3 minute read

The Kid and the Fridge | Carole Louis

Carole Louis

The focus of the 2021 SACO Contemporary Art Biennial was Flood –in memory of the 1991 flood that devastated Antofagasta, located in the Atacama Desert, one of the driest deserts in the world. An invitation to evoke and reflect upon the permanent possibility of imminent catastrophe, and how humanity would overcome it –if at all. Thanks to the Federation of Wallonia-Brussels, I was invited to propose a project.

While browsing through Wikipedia, I discovered Tapu, an ancient ritual from Rapa Nui - I also didn’t realize that the Easter Islands were part of Chile; geography was never my forte. Tapu was a way to prevent the depletion of natural resources, by means of local and temporary prohibition of their use. In a contemporary reflection on this ritual, I imagined burying several refrigerators in the desert.

After my project proposal had been selected, the organizers of SACO shared an urban legend with me, according to which a child survives the floods by hiding in a fridge. Again: I obviously knew nothing about it, but was pleasantly surprised by the overlap between this tale and my initial idea. The location I chose for my intervention is the site of the Ruins of Huanchaca, a former silver foundry.

I put myself in the skin of the protagonist of the legend: the child, sole survivor, plays to ward off death by disguising himself as a skeleton. He was forced to bury his relatives - or rather the values that eventually caused them to perish. What’s buried in the fridges are seemingly outdated parental values: creative poetic romanticism, the direct and

linear link between work and wage, the idea of keeping domestic animals (which in case of famine might quickly feed on us), the blind and thoughtless tourism.
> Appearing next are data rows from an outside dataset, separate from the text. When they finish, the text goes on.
/-- Layer steps of a layer that await the wide path. -/
def awaitingWide (s : State) (g node : Nat) : List LayerStep :=
  s.layerSteps.filter (fun x => decide (x.key.lane.val = g) && decide (x.key.node = node) && x.wide && !x.done)

/-- WIDE_PATH_COMPLETE (R177, R178, R173): Garnet cores have computed the layer's output for every sequence of the step that needs it, from
one reading of the golden copy; accepted into μ. -/
def wideCompletes (g node : Nat) (s : State) : State :=
  match layerNow s g node, laneGolden s g node with
  | some p, some w => (awaitingWide s g node).foldl (fun t x =>
      let outs := w.wide (inputFormat s g node) x.inputs
      acceptRms (stepMod t x.key (fun y => { y with outputs := outs, done := true })) x.key p (rms32 outs)) s
  | _, _ => s

/-- Running means after a prefill step: one update a node with the mean of the accepted values (R171). -/
def settleMeans (s : State) (h : Nat) : State :=
  match sget s.requests h with
  | none => s
  | some r =>
    let nodes := (r.accepted.map (·.1)).eraseDups
    reqMod s h (fun q => nodes.foldl (fun t n =>
      let vs := (r.accepted.filter (fun e => e.1 = n)).map (·.2)
      let p := (layerNow s r.graph n).getD { node := n }
      setMean t n (meanAfter (meanOf t p) (f32div (compValue (compSum vs)) (f32int (Int.ofNat vs.length))))) { q with accepted := [] })

/-! ### The rows -/

def execWideRowFetch (site : SiteNo) (row : Fin 512) (key : LayerKey) (s : State) : Out State := .next (rowArrives site.val row.val key s)
def execPartialArrival (key : LayerKey) (column index : Nat) (unit : UnitNo) (s : State) : Out State :=
  .next (partialArrives key column index unit s)
def execRepairTailEnd (key : LayerKey) (s : State) : Out State := .next (tailEnds key s)
def execWidePathComplete (lane : LaneId) (node expert : Nat) (s : State) : Out State :=
  .next (wideCompletes lane.val (layerNumber node expert) s)
def execDrainEnd (unit : UnitNo) (s : State) : Out State := .next (drainEnds unit.val s)

end Sys2Proof.Machine
end

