/-! ### The rows -/

def execThermalRead (p : Pkt) (s : State) : Out State := .next (packetRow 0x0601 p s id bodyThermalRead)
def execThermalSet (p : Pkt) (s : State) : Out State := .next (packetRow 0x0602 p s id bodyThermalSet)
def execPowerStateSetDormant (p : Pkt) (s : State) : Out State :=
  .next (packetRow 0x0603 (stampPkt 0 2 p) s id bodyPowerDormant)
def execDiodeSample (readings : List Reading) (s : State) : Out State := .next (diodesSampled readings s)
def execThrottle (s : State) : Out State := .next (throttleMoves s)
def execPowerLevel (mean1s mean10ms : Nat) (s : State) : Out State := .next (powerMoves mean1s mean10ms s)
def execOutputLevelChange (s : State) : Out State := .next (outputLevelMoves s)
def execThermalUpdate (s : State) : Out State := .next (thermalWritten s)
def execHardThermalTrip (channel : Fin 18) (s : State) : Out State := .next (hardTrip channel.val s)
def execShutdownRearm (s : State) : Out State := .next (shutdownRearms s)
def execCoolantSample (inlet outlet : Reading) (external : List Reading) (s : State) : Out State :=
  .next (coolantSampled inlet outlet external s)
def execMainInputFault (v : Supply) (s : State) : Out State := .next (mainFaults v s)
def execMainInputMarginal (v : Supply) (s : State) : Out State := .next (mainMarginal v s)
def execMainInputRestored (v : Supply) (s : State) : Out State := .next (mainRestored v s)
def execStandbyInputFault (v : Supply) (s : State) : Out State := .next (standbyFaults v s)
def execStandbyInputApplied (s : State) : Out State := .next (standbyApplied s)
def execStandbyInputLost (s : State) : Out State := .next (standbyLost s)

end Sys2Proof.Machine
end

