def bar4Access (fn off len : Nat) (data : Option Bytes) (s : State) : State :=
  if fn ≠ 0 then s
  else match data with
    | some b =>
      if bar4Live s then { s with debugMem := bar4Write s.debugMem off b } else violation s fn
    | none =>
      let out := (List.range len).map (fun i =>
        if bar4Live s ∧ off + i < bar4Mapped then memRead s.debugMem (off + i) else 0)
      { s with link := { s.link with readData := out } }

/-! ### Functions (R413, R414, R442) -/

/-- VF_ENABLE (R414): requests of the slices end, their queues and rings are reset, their event queues disabled, and the
slices are the virtual functions'. -/
def vfEnabled (m : Nat) (s : State) : State :=
  if s.link.vfEnable ∨ m = 0 then s
  else
    let inSlices := fun (n : Nat) => decide (1 ≤ n ∧ n ≤ m)
    let s1 := closeRequests s (fun r => inSlices (r.queue / 1024) || inSlices (r.ring / 64))
    let s2 := (s1.queues.map (·.1)).foldl (fun t q => if inSlices (q / 1024) then
      { t with queues := smod t.queues q (fun x => { x with producer := 0, consumed := 0 }) } else t) s1
    let s3 := (s2.rings.map (·.1)).foldl (fun t r => if inSlices (r / 64) then resetRing t r else t) s2
    let s4 := (List.range m).foldl (fun t i => fnMod t (i + 1) (fun f => { f with eqEnable := false, enabled := true })) s3
    { s4 with link := { s4.link with vfEnable := true, numVfs := m } }

/-- VF_ENABLE_CLEARED (R414): every virtual function is reset, and the physical function regains the slices empty. -/
def vfDisabled (s : State) : State :=
  if !s.link.vfEnable then s
  else
    let s1 := ((List.range 64).drop 1).foldl (fun t n => if (fnGet t n).enabled then flrOne t n else t) s
    { s1 with fns := smapAll s1.fns (fun _ f => { f with enabled := false }),
              link := { s1.link with vfEnable := false, numVfs := 0 } }

/-- D_STATE_CHANGE (R570): in D3hot no DMA for the function; back in D0 its held event records go. -/
def dStateChanges (fn : Nat) (d3hot : Bool) (s : State) : State :=
  let s1 := fnMod s fn (fun f => { f with d3hot := d3hot })
  if d3hot ∨ (fnGet s fn).holding then s1 else flushIfEnabled s1 fn

/-! ### Link (R410, R588 event G, R597) -/

/-- A link event is reported (R410, R518). -/
def reportLink (s : State) (rate width : Nat) : State :=
  report s 0x30 2 pciePortUid (leBytes 1 rate ++ leBytes 1 width)

/-- LINK_TRAINED (R410, R588 events F and G): once the Gatehouse is released, PERST is deasserted and the clock runs. -/
def linkTrains (rate width : Nat) (s : State) : State :=
  let first := decide (s.boot.sequence = .released)
  if s.power.perstAsserted ∨ !s.power.refClock ∨ (!first ∧ s.boot.sequence ≠ .up) ∨ s.boot.gatehouseSilent then s
  else
    let changed := !first && decide (s.link.rate ≠ rate ∨ s.link.width ≠ width)
    let s1 := { s with link := { s.link with up := true, rate := rate, width := width }
                       boot := { s.boot with sequence := .up } }
    let s2 := flushAllHeld s1
    let s3 := if changed then reportLink s2 rate width else s2
    if linkCarries rate width < reservedReads s3 then forceBuild s3 .hostLink else s3

/-- The link goes down (R597). -/
def linkFalls (s : State) : State :=
  if s.link.up then reportLink { s with link := { s.link with up := false, rate := 0, width := 0 } } 0 0 else s

/-- REFERENCE_CLOCK_LOST (R597): the link goes down; firmware and engine state are kept. -/
def clockLost (s : State) : State := linkFalls { s with power := { s.power with refClock := false } }

/-- REFERENCE_CLOCK_RETURNED (R597). -/
def clockReturned (s : State) : State := { s with power := { s.power with refClock := true } }

/-! ### Resets from outside (R443, R585, R586) -/

/-- PCIE_HOT_RESET (R443). -/
def hotResets (s : State) : State := if s.boot.sequence = .up then hotReset s else s

/-- PERST (R585): its assertion is a module reset, code 2; inputs are dead while the module is Off (R595). -/
def perstChanges (asserted : Bool) (s : State) : State :=
  let s1 := { s with power := { s.power with perstAsserted := asserted } }
  if asserted ∧ s.power.state ≠ .off then moduleReset s1 2 else s1

/-- MOD_RESET_L (R585): held low for at least 10 µs, a module reset. -/
def modResets (high : Bool) (lowNs : Nat) (s : State) : State :=
  let s1 := { s with power := { s.power with modResetL := high } }
  if 10000 ≤ lowNs ∧ s.power.state ≠ .off then moduleReset s1 1 else s1

/-! ### The rows -/

def execDoorbell (fn : FnId) (index : Fin 65536) (value : BitVec 64) (width : Nat) (s : State) : Out State :=
  .next (if reachable s fn.val then ringDoorbell fn.val index.val width value.toNat s else s)
def execResetCtl (fn : FnId) (value : Word) (s : State) : Out State :=
  .next (if reachable s fn.val then writeReg32 fn.val 0x10 value.toNat s else s)
def execBsqCtl (fn : FnId) (value : Word) (s : State) : Out State :=
  .next (if reachable s fn.val then writeReg32 fn.val 0x38 value.toNat s else s)
def execBrplCtl (fn : FnId) (value : Word) (s : State) : Out State :=
  .next (if reachable s fn.val then writeReg32 fn.val 0x48 value.toNat s else s)
def execEqCtl (fn : FnId) (value : Word) (s : State) : Out State :=
  .next (if reachable s fn.val then writeReg32 fn.val 0x28 value.toNat s else s)
def execMbxCtlLoad (fn : FnId) (value : Word) (s : State) : Out State :=
  .next (if reachable s fn.val then writeReg32 fn.val 0x8C value.toNat s else s)
def execRegisterWrite (fn : FnId) (offset : Fin 65536) (width : Nat) (value : BitVec 64) (s : State) : Out State :=
  .next (if reachable s fn.val then writeBar0 fn.val offset.val width value.toNat s else s)
def execBar4Access (fn : FnId) (offset : BitVec 30) (length : Nat) (data : Option Bytes) (s : State) : Out State :=
  .next (if reachable s fn.val then bar4Access fn.val offset.toNat length data s else s)
def execVfEnable (numVfs : Fin 64) (s : State) : Out State :=
  .next (if reachable s 0 then vfEnabled numVfs.val s else s)
def execVfEnableCleared (s : State) : Out State := .next (if reachable s 0 then vfDisabled s else s)
def execFunctionLevelReset (fn : FnId) (s : State) : Out State :=
  .next (if reachable s fn.val then functionReset s fn.val else s)
def execPcieHotReset (s : State) : Out State := .next (hotResets s)
def execPerst (asserted : Bool) (s : State) : Out State := .next (perstChanges asserted s)
def execModResetL (high : Bool) (lowNs : Nat) (s : State) : Out State := .next (modResets high lowNs s)
def execDStateChange (fn : FnId) (d3hot : Bool) (s : State) : Out State :=
  .next (if reachable s fn.val then dStateChanges fn.val d3hot s else s)
def execLinkTrained (rate width : Nat) (s : State) : Out State := .next (linkTrains rate width s)
def execLinkDown (s : State) : Out State := .next (linkFalls s)
def execReferenceClockLost (s : State) : Out State := .next (clockLost s)
def execReferenceClockReturned (s : State) : Out State := .next (clockReturned s)
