-- ==== Sys2Proof/Machine/Fabric.lean ====
section
/-! DEFINITION. Fabric ports (R472–R483): modes and training, the Hachate link, Ethernet mode and its transport, and the
packets of R470 that are not about a pair. -/

namespace Sys2Proof.Machine
open Sys2Proof

/-! ### Modes and training (R472–R474) -/

/-- A port in a mode, training unless it is off (R473). -/
def portInMode (mode : Nat) : Port := { mode := mode, state := if mode = 0 then 0 else 1 }

/-- Sets a port's mode: a change takes it down and retrains it. -/
def setPortMode (s : State) (n mode : Nat) : State :=
  portMod s n (fun p => if p.mode = mode then p else portInMode mode)

/-- PORT_MODE_SET (R470, R473). -/
def bodyPortModeSet (c : Ctx) (s : State) : State :=
  if 15 < c.par 0 1 then replyInvalid c s (parDetail 0)
  else if 2 < c.par 1 1 then replyInvalid c s (parDetail 1)
  else if c.par 0 1 < 4 ∧ (s.pair.configured ∨ s.pair.phase ≠ .unpaired) then replySt c s .busy
  else replyOk c (setPortMode s (c.par 0 1) (c.par 1 1)) []

/-- A fabric port's lanes are reported (R474, R476, R518). -/
def reportPort (s : State) (n severity lanes : Nat) : State := report s 0x38 severity (fabricUid n) (leBytes 1 lanes)

/-- PORT_TRAINING_TIMEOUT (R472): the link partner did not answer the backplane offer. -/
def trainingTimesOut (n : Nat) (s : State) : State :=
  portMod s n (fun p => if p.state = 1 then { p with offeredBackplane := false } else p)

/-- FABRIC_PORT_UP (R472–R474): training ends. Ethernet mode needs all four lanes. -/
def portComesUp (n : Nat) (backplane : Bool) (lanes : Nat) (s : State) : State :=
  portMod s n (fun p =>
    if p.state ≠ 1 ∨ lanes = 0 ∨ backplane ≠ p.offeredBackplane ∨ (p.mode = 2 ∧ lanes ≠ 4) then p
    else drainPort { p with state := if lanes = 4 then 2 else 3, lanes := lanes, profile := if backplane then 1 else 2
                            retraining := false, failCount := 0, lastHeartbeatIn := s.now })

/-- Lanes on which a port retrains when one fails (R474). -/
def fewerLanes (n : Nat) : Nat := if 2 < n then 2 else if n = 2 then 1 else 0

/-- LANE_FAILURE (R474): a Hachate port goes on with fewer lanes, an Ethernet port goes down. -/
def laneFails (n : Nat) (s : State) : State :=
  let p := portGet s n
  if !portUp p then s
  else if p.mode = 1 then
    let k := fewerLanes p.lanes
    if k = 0 then reportPort (portMod s n (fun q => { q with state := 4, lanes := 0 })) n 3 0
    else reportPort (portMod s n (fun q => { q with state := 3, lanes := k })) n 2 k
  else reportPort (portMod s n (fun q => { q with state := 0, lanes := 0 })) n 2 0

/-- RETRAIN_TIMEOUT (R476): retraining has not succeeded within 50 ms. -/
def retrainTimesOut (n : Nat) (s : State) : State :=
  let p := portGet s n
  if p.state = 1 ∧ p.retraining then
    reportPort (portMod s n (fun q => { q with state := 4, lanes := 0, retraining := false })) n 3 0
  else s

/-! ### The Hachate link (R475–R477) -/

/-- Whether flit `a` is not after flit `b`, within half the number space. -/
def flitUpTo (a b : Nat) : Bool := decide ((b + flitMod - a) % flitMod < flitMod / 2)

/-- Sends the retry buffer again from a flit on (R476): each resend counts (R483); the eighth failure of one flit makes the
port retrain, keeping its retry buffer. -/
def resendFrom (n seq : Nat) (s : State) : State :=
  portMod s n (fun p =>
    if !portUp p ∨ p.mode ≠ 1 then p
    else
      let again := p.retry.filter (fun e => flitUpTo seq e.1)
      let fails := if p.failCount ≠ 0 ∧ p.failSeq = seq then p.failCount + 1 else 1
      if fails < 8 then
        { p with resends := min 65535 (p.resends + again.length), failSeq := seq, failCount := fails
                 sent := (again.map (·.2)).reverse ++ p.sent }
      else { p with state := 1, retraining := true, offeredBackplane := decide (p.profile = 1), failSeq := seq, failCount := 0 })

/-- What an intact flit acknowledges and returns (R475). -/
def takeAck (f : Bytes) (p : Port) : Port :=
  let ack := leAt f 4 3
  { p with
    acked := ack
    retry := p.retry.filter (fun e => !flitUpTo e.1 ack)
    credits := (List.range 4).map (fun v => min 256 (lgetD p.credits v 0 + leAt f (8 + v) 1)) }

/-- HACHATE_FLIT (R475, R476): a flit that fails its check or lies in an uncorrectable codeword, or that is ahead of its
turn, is asked for again; flits of kinds 1 and 3 carry the numbers (log entry 18). What it acknowledges and the credits it returns let queued data
go. -/
def flitArrives (n : Nat) (f : Bytes) (corrected : Nat) (uncorrectable : Bool) (s : State) : State :=
  portMod s n (fun p0 =>
    if !portUp p0 ∨ p0.mode ≠ 1 then p0
    else
      let p := { p0 with corrected := satAdd32 p0.corrected corrected
                         uncorrectable := if uncorrectable then satSucc 65535 p0.uncorrectable else p0.uncorrectable }
      if uncorrectable ∨ !flitOk f then { p with naks := p.rxNext :: p.naks }
      else
        let kind := leAt f 0 1 / 4
        let vc := leAt f 0 1 % 4
        if 4 < kind then p
        else
          let q := takeAck f p
          drainPort (
            if kind ≠ 1 ∧ kind ≠ 3 then q
            else if leAt f 1 3 = q.rxNext then
              let r := { q with rxNext := (q.rxNext + 1) % flitMod }
              if kind = 3 then { r with lastHeartbeatIn := s.now } else { r with freed := lmod r.freed vc (· + 1) }
            else if flitUpTo q.rxNext (leAt f 1 3) then { q with naks := q.rxNext :: q.naks }
            else q))

/-! ### Ethernet mode (R478–R482) -/

/-- MAC address of a port (R478). -/
def portMac (s : State) (n : Nat) : BitVec 48 := s.fuses.macBase + BitVec.ofNat 48 n

/-- Interface identifier of a port: its MAC address by modified EUI-64 (R478). -/
def portInterface (s : State) (n : Nat) : BitVec 64 :=
  let m := portMac s n ^^^ BitVec.ofNat 48 (2 ^ 41)
  m.extractLsb' 24 24 ++ BitVec.ofNat 16 0xFFFE ++ m.extractLsb' 0 24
The surviving child gathers in front of the graves and offers them a drink from the precious few bottles of soda that are left. He’s sowing what seems to be the remains of the economy, hoping to bring back abundance: he’s throwing chocolate coins around. The slightest noise or movement makes him run away and hide in his fridge.

In working towards my performance, I integrated the following objects:

-a piece of fichas - a rubber coin that was used to pay miners, and was an effective way to enslave them through a restricted circuit of the economy. They can still be found at the small port of Antofagasta for 3.000 pesos each.

-3-liter bottles of soda that are cheaper than water. In the shops, you can contract localized credit. Everything is privatized in Chile, and hence debt is omnipresent.

-artificial flowers: they are widely found in Chinese shops, and they are used to decorate the graves of animals, and animitas - small temples to honor the victims of road accidents.

-low-value coins, and chocolate coins wrapped in bad imitations of euros.

-an overall in white leather, a piece of workman’s clothing that I found at the flea market.